Глава 17

Лиза открыла глаза и поняла, что лежит на животе на чём-то жёстком, а её ноги и руки разведены в стороны и привязаны, лишая возможности пошевелиться. В смысле торсом как-то ещё могла бы пошевелить, но тот был прихвачен ремнями. Она приподняла голову и осмотрелась, насколько это было возможно. Какая-то комната с голыми бревенчатыми стенами, у окна стоит письменный стол с книгами, бумагами и писчими принадлежностями. Рядом стул довольно грубой работы с высокой спинкой, сбоку лавка, чуть дальше полки, также заваленные книгами и бумагами.

Как оказалось, сама она лежит на столе, но уже более основательном. У них в усадьбе есть такой же, к нему привязывают человека, чтобы он ненароком не помешал нанесению узора, потому как процедура эта болезненная. Делать их следует, когда человек или животное в сознании, а иначе ничего не получится. Тех же лошадей или быков на столе не разместить, поэтому их связывают и притягивают к земле с помощью вбитых кольев. Крепостные рассказывали, что боль не назвать нестерпимой, но приятного мало.
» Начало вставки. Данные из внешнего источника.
-- ==== Sys2Proof/Syntax.lean ====
section
/-!
DEFINITION. The commands: one constructor for each row of spec/opcode_table.json. The operands are what the outside
world gives with the command (who writes, what is written, what was measured or received); what the device already
holds is read from its state.
-/
namespace Sys2Proof
open Sys2Proof.Machine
Стоп! А она-то тут что делает⁈ И где это тут⁈ Последнее, что помнит Лиза, как шла на рынок, чтобы купить сладости. У Петра завтра день рождения, хотела сделать ему приятное. Он тот ещё сладкоежка, хотя и старается этого не показывать. И всё. Дальше темнота. А теперь она тут. Её накрыла волна страха.

Она успела передумать о многом, испугаться, укорить себя за малодушие и бредовые страхи, ужаснуться и поверить в то, что это только чья-то шутка, злая, жестокая, но шутка, когда, наконец, хлопнула входная дверь. Лиза обернулась на звук и увидела мужчину, вошедшего в комнату. Чуть за тридцать, крепкого сложения, в простом кафтане дворянского кроя, на голове мурмолка с лисьей оторочкой. Не сказать, что богатое одеяние, но сукно добротное и дорогое. Как и сапоги отличной выделки. Через грудь перевязь, на боку шпага, под кафтаном поверх камзола широкий поясной ремень с заткнутыми за него двумя пистолетами.

— Опамятовалась, девочка, — удовлетворённо произнёс он и прошёл к письменному столу.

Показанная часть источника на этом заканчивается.